After locating the line that contains "setRegRaw f.reg u" in the records below, write out exactly that line and each line after it through the one that contains "every unit. -/", and nothing else.
....................
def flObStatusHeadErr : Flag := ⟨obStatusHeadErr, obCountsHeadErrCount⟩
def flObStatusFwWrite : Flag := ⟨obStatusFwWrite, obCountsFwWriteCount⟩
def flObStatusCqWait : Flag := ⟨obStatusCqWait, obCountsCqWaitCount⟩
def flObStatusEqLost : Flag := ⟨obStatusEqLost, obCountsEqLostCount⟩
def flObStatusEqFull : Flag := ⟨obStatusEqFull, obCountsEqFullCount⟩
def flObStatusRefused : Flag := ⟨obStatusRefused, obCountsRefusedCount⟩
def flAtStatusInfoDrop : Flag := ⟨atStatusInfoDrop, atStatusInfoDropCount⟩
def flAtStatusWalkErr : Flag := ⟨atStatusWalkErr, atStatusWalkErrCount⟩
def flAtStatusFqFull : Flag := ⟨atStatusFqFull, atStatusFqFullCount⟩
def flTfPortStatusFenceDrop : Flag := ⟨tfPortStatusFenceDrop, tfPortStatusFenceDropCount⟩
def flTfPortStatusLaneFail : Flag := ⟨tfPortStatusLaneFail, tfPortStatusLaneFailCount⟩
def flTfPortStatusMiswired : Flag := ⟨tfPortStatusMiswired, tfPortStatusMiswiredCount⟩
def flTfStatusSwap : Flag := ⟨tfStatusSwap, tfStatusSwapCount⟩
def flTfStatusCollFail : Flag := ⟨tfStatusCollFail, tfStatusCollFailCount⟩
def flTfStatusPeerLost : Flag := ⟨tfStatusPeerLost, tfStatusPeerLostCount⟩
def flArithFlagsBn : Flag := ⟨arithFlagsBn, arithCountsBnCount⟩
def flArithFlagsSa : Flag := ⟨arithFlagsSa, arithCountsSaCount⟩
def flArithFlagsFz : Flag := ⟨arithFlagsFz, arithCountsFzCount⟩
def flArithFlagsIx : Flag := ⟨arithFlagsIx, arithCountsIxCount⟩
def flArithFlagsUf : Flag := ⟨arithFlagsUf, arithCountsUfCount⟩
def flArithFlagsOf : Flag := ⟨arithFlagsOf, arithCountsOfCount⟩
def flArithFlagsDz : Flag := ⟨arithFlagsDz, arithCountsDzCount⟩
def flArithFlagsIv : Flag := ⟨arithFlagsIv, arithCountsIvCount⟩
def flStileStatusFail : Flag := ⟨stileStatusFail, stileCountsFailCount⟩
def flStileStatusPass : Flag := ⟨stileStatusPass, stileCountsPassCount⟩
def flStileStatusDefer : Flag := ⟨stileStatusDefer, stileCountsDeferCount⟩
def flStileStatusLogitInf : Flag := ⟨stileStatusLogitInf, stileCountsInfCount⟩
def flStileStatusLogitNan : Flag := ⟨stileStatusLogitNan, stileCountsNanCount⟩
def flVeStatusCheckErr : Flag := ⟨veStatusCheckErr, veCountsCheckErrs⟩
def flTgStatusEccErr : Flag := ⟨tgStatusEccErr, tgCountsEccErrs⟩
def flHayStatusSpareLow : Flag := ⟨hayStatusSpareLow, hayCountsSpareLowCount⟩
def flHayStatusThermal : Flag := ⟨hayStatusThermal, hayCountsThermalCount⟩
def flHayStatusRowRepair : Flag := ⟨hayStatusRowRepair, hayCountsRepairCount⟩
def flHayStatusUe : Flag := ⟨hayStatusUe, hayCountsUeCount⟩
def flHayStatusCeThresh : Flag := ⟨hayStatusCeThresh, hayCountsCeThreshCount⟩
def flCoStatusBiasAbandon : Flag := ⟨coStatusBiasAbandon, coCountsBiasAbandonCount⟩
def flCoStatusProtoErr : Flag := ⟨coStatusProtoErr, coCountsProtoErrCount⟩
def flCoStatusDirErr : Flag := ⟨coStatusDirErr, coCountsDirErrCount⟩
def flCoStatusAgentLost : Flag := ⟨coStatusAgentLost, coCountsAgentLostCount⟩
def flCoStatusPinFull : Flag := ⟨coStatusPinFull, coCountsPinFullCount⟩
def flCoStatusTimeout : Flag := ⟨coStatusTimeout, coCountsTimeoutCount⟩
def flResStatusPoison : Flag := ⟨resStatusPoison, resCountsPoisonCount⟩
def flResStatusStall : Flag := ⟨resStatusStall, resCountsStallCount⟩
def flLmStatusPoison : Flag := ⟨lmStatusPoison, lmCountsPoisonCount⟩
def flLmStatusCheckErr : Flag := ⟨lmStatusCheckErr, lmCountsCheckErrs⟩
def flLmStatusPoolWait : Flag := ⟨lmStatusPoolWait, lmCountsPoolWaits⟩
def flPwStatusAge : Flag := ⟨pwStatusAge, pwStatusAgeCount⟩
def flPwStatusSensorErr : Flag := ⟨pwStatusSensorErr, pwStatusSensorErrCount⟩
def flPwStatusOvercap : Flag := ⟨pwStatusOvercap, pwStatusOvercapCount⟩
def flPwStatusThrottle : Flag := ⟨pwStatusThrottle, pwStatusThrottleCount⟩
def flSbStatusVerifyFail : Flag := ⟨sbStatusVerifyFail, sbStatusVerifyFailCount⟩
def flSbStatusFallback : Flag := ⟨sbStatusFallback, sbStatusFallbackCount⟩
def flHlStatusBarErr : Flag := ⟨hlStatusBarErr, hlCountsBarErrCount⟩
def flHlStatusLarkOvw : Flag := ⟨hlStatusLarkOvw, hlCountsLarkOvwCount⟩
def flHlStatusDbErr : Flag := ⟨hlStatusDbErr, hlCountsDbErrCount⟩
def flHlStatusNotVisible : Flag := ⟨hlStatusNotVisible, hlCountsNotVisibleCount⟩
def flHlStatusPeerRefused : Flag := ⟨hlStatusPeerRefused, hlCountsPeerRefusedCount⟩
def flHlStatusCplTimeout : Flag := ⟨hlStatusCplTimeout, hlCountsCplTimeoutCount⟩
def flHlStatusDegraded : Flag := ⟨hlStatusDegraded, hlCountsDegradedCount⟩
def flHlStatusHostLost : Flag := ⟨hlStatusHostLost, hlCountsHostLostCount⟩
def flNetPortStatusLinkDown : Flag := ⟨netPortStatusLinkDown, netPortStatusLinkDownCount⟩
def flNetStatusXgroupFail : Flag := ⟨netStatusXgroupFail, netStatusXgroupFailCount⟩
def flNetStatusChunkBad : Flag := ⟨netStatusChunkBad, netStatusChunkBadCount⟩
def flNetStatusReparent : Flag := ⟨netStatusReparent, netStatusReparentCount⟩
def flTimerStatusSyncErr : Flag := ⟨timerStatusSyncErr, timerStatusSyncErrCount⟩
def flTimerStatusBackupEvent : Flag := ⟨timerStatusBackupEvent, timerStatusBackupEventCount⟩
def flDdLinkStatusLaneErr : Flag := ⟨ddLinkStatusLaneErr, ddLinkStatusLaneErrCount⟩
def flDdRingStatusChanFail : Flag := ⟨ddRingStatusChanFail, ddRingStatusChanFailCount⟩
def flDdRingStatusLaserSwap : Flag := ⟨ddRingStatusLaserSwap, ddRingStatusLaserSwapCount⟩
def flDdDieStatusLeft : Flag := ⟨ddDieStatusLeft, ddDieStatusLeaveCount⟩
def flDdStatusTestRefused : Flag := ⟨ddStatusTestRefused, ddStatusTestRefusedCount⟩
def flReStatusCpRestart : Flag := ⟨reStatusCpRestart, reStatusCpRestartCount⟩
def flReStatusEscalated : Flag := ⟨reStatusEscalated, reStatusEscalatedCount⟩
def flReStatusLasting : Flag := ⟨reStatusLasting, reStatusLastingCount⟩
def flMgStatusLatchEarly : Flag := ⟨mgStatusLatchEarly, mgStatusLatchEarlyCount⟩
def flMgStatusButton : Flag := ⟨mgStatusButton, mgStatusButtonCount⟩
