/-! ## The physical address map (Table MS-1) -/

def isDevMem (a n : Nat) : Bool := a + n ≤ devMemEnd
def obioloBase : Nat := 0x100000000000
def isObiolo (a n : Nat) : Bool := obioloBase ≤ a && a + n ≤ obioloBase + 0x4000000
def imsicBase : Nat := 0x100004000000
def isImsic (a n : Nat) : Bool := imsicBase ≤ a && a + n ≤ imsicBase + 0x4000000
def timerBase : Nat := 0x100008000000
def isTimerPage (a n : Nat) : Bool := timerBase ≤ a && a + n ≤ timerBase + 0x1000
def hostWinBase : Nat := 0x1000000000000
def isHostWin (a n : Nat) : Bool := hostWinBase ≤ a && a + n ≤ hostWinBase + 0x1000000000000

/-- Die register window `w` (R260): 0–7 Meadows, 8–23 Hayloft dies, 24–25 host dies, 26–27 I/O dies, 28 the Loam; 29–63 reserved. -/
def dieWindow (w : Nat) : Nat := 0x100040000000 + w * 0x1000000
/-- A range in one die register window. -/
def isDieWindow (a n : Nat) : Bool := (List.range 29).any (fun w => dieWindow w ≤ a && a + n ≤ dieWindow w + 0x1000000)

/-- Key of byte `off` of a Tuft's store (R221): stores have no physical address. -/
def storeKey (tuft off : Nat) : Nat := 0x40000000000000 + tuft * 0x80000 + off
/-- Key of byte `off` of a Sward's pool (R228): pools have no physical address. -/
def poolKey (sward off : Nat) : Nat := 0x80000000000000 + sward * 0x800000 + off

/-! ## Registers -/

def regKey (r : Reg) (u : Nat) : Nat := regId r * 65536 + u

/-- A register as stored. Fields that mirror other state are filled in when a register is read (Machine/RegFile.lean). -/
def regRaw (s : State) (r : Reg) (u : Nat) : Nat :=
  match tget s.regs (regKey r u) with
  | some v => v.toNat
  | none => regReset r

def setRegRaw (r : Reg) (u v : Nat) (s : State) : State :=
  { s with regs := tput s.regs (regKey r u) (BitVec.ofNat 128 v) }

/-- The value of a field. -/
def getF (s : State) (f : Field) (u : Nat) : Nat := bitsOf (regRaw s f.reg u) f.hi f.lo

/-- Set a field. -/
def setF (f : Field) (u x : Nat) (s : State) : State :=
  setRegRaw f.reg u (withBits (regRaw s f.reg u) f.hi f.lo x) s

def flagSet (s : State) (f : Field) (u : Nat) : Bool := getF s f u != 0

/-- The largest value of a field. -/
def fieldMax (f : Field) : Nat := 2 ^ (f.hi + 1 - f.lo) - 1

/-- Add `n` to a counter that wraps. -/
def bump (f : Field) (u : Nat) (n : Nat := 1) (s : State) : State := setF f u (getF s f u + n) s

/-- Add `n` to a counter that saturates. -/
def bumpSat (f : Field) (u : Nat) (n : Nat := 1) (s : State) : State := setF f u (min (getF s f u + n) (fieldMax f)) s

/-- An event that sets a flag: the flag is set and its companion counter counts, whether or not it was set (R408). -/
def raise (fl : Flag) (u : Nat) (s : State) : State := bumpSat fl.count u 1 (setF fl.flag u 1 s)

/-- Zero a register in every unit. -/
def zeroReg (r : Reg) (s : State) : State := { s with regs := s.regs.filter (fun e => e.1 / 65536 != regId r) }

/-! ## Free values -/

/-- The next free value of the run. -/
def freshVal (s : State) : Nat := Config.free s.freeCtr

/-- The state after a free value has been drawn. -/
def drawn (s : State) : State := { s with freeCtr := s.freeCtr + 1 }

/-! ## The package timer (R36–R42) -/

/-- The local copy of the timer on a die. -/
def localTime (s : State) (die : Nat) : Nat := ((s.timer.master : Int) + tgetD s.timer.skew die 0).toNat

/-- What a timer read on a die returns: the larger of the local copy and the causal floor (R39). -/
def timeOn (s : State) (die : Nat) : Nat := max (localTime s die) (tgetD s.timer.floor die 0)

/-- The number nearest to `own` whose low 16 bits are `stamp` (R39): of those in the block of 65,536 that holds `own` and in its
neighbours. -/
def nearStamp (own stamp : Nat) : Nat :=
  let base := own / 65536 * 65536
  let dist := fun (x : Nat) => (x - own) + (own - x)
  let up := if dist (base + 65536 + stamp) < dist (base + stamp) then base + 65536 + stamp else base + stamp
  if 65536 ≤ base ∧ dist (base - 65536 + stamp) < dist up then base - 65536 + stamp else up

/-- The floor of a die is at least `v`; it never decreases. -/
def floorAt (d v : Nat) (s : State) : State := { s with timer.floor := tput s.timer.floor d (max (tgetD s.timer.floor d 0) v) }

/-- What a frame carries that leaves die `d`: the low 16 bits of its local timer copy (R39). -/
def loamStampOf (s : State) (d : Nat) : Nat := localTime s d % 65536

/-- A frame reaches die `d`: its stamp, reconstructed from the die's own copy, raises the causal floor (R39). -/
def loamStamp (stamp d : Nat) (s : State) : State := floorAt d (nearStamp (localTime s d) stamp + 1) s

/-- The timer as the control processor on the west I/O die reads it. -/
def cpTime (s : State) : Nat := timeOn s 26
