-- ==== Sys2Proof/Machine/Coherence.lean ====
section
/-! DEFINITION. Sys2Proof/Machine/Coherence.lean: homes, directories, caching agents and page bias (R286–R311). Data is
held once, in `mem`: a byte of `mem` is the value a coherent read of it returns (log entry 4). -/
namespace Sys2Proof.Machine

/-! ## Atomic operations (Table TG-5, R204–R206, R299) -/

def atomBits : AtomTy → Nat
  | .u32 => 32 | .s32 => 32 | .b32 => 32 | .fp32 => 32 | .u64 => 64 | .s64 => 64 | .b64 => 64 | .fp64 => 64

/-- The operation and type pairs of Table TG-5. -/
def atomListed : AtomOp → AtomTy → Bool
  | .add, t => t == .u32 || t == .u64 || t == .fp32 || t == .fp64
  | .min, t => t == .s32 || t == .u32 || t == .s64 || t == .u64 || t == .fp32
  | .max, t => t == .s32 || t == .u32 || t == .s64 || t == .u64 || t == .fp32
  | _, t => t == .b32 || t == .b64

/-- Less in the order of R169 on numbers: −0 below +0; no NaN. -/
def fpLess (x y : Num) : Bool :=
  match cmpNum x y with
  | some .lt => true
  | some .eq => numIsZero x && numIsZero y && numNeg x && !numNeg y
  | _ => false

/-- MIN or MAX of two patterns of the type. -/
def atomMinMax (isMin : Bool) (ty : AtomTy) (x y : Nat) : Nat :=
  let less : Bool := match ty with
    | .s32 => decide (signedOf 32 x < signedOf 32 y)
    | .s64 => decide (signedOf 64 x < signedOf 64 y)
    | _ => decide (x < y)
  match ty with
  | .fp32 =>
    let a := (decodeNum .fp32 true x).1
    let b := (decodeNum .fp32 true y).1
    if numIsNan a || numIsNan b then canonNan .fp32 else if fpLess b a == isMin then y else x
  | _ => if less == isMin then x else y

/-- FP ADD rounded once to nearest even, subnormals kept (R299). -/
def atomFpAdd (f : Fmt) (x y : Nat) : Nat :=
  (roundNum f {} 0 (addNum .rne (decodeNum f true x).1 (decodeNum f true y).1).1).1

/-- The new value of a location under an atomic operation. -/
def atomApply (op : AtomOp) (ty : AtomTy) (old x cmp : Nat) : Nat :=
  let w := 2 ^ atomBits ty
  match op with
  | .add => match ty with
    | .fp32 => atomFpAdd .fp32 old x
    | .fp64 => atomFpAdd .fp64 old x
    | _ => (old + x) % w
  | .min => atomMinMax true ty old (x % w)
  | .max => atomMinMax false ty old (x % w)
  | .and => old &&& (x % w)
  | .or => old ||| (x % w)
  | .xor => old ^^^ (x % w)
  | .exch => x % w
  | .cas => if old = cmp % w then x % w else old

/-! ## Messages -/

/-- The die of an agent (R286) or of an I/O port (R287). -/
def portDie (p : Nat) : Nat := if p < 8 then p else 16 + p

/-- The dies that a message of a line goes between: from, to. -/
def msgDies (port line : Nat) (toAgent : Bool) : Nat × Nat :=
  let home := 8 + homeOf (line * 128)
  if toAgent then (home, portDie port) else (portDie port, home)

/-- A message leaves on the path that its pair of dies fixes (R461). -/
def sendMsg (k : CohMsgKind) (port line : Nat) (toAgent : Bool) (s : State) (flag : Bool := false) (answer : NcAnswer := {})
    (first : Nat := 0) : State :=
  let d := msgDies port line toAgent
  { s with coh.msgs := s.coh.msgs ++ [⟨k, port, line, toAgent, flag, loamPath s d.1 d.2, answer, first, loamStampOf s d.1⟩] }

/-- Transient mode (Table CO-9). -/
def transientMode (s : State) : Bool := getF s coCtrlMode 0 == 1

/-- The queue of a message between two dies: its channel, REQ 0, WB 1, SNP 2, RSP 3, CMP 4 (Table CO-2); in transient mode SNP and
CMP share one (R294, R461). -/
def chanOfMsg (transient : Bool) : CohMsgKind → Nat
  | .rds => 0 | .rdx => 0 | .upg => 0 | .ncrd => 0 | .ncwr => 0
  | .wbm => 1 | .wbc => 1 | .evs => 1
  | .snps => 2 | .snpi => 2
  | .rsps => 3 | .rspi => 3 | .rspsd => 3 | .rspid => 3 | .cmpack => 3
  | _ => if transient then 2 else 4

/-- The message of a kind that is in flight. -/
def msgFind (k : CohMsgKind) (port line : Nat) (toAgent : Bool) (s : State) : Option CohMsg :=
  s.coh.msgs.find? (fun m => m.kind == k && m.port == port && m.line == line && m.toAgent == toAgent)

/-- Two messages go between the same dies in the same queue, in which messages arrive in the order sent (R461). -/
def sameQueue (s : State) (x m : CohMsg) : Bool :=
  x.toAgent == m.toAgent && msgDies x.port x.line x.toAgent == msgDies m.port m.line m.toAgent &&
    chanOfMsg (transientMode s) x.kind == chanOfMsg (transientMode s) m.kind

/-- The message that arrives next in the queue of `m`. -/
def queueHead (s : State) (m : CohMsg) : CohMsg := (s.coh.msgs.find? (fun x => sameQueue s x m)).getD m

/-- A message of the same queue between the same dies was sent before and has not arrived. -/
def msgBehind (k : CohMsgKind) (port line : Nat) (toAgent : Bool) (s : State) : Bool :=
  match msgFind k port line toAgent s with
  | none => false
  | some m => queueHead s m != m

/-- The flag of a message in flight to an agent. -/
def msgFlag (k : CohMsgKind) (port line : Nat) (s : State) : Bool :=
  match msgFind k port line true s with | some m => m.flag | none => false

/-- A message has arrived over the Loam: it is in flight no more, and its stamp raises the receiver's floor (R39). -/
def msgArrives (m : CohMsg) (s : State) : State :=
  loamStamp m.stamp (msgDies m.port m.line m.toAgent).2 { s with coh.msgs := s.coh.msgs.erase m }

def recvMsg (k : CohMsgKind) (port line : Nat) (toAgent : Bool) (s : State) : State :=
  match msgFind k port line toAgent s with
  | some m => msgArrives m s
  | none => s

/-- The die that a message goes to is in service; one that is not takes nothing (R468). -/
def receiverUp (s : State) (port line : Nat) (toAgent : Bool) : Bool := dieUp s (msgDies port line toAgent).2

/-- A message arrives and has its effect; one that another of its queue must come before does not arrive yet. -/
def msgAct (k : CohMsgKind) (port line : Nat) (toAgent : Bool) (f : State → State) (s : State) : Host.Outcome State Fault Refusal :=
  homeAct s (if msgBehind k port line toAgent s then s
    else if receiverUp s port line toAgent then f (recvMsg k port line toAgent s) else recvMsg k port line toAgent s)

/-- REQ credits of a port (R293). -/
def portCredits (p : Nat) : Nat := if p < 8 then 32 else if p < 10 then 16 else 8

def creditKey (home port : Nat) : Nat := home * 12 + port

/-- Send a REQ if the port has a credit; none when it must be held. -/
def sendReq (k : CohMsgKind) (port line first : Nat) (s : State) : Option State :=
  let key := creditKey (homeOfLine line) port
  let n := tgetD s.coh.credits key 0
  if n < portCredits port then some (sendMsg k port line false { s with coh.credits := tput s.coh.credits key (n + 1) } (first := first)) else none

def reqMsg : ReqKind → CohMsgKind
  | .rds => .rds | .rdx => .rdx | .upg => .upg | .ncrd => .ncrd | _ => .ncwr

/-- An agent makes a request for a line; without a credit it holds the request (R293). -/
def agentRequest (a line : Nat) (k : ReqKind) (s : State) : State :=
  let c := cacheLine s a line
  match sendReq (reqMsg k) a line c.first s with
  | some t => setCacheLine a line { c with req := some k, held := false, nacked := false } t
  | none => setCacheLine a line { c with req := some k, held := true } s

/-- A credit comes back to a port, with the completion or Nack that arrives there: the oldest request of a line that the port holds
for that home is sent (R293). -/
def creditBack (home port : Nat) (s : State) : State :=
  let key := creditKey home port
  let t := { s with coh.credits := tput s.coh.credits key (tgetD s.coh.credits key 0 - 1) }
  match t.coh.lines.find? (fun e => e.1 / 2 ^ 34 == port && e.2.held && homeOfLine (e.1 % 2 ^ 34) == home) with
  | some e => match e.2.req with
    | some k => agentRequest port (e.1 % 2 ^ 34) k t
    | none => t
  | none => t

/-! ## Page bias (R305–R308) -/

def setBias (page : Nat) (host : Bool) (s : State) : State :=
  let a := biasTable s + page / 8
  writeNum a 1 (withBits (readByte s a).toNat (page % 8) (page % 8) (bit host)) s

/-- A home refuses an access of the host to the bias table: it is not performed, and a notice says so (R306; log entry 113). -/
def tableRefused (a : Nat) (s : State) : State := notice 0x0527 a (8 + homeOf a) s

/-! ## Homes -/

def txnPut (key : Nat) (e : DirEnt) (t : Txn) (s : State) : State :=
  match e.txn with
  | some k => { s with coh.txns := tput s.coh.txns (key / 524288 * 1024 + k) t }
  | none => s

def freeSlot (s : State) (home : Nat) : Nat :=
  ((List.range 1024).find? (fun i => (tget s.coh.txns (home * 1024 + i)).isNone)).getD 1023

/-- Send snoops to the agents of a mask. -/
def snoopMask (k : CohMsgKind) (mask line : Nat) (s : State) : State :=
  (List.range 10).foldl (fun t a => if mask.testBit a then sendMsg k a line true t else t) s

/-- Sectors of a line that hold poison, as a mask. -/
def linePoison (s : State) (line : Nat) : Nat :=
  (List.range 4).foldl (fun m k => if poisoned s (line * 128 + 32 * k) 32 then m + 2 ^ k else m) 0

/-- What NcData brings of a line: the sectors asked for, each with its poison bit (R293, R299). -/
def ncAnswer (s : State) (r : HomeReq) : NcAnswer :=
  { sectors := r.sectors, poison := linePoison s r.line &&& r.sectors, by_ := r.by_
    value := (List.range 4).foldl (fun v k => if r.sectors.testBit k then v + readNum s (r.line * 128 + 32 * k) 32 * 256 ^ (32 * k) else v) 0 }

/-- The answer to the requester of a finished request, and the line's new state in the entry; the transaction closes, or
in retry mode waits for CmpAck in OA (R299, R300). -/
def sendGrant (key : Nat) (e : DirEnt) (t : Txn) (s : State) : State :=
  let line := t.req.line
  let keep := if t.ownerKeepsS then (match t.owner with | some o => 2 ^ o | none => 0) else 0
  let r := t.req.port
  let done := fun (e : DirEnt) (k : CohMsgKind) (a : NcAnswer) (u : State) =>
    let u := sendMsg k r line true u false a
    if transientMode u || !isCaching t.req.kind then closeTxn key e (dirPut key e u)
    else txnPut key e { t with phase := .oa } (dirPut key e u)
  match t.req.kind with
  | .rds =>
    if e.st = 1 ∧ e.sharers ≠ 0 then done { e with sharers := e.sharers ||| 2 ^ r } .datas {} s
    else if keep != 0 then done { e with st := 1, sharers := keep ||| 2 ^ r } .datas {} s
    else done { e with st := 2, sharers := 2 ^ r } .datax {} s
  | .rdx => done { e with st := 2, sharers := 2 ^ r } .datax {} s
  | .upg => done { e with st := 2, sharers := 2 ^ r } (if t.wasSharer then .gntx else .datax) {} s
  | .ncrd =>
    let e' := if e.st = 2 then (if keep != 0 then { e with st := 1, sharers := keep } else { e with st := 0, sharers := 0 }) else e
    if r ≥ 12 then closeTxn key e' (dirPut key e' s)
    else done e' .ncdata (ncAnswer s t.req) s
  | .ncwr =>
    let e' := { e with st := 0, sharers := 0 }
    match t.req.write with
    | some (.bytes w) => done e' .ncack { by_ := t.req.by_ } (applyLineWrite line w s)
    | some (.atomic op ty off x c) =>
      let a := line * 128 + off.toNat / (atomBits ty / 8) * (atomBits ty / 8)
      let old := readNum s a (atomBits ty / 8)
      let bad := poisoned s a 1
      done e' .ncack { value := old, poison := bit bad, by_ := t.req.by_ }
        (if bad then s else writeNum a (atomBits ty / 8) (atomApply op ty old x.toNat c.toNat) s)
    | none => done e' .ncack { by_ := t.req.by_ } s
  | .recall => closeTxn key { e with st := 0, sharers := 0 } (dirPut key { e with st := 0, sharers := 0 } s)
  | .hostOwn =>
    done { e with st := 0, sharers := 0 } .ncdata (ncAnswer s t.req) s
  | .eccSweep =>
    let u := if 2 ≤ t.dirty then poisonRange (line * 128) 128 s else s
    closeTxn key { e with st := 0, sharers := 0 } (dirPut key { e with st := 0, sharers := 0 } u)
....................
§ Result below
  setRegRaw f.reg u (withBits (regRaw s f.reg u) f.hi f.lo x) s

def flagSet (s : State) (f : Field) (u : Nat) : Bool := getF s f u != 0

/-- The largest value of a field. -/
def fieldMax (f : Field) : Nat := 2 ^ (f.hi + 1 - f.lo) - 1

/-- Add `n` to a counter that wraps. -/
def bump (f : Field) (u : Nat) (n : Nat := 1) (s : State) : State := setF f u (getF s f u + n) s

/-- Add `n` to a counter that saturates. -/
def bumpSat (f : Field) (u : Nat) (n : Nat := 1) (s : State) : State := setF f u (min (getF s f u + n) (fieldMax f)) s

/-- An event that sets a flag: the flag is set and its companion counter counts, whether or not it was set (R408). -/
def raise (fl : Flag) (u : Nat) (s : State) : State := bumpSat fl.count u 1 (setF fl.flag u 1 s)

/-- Zero a register in every unit. -/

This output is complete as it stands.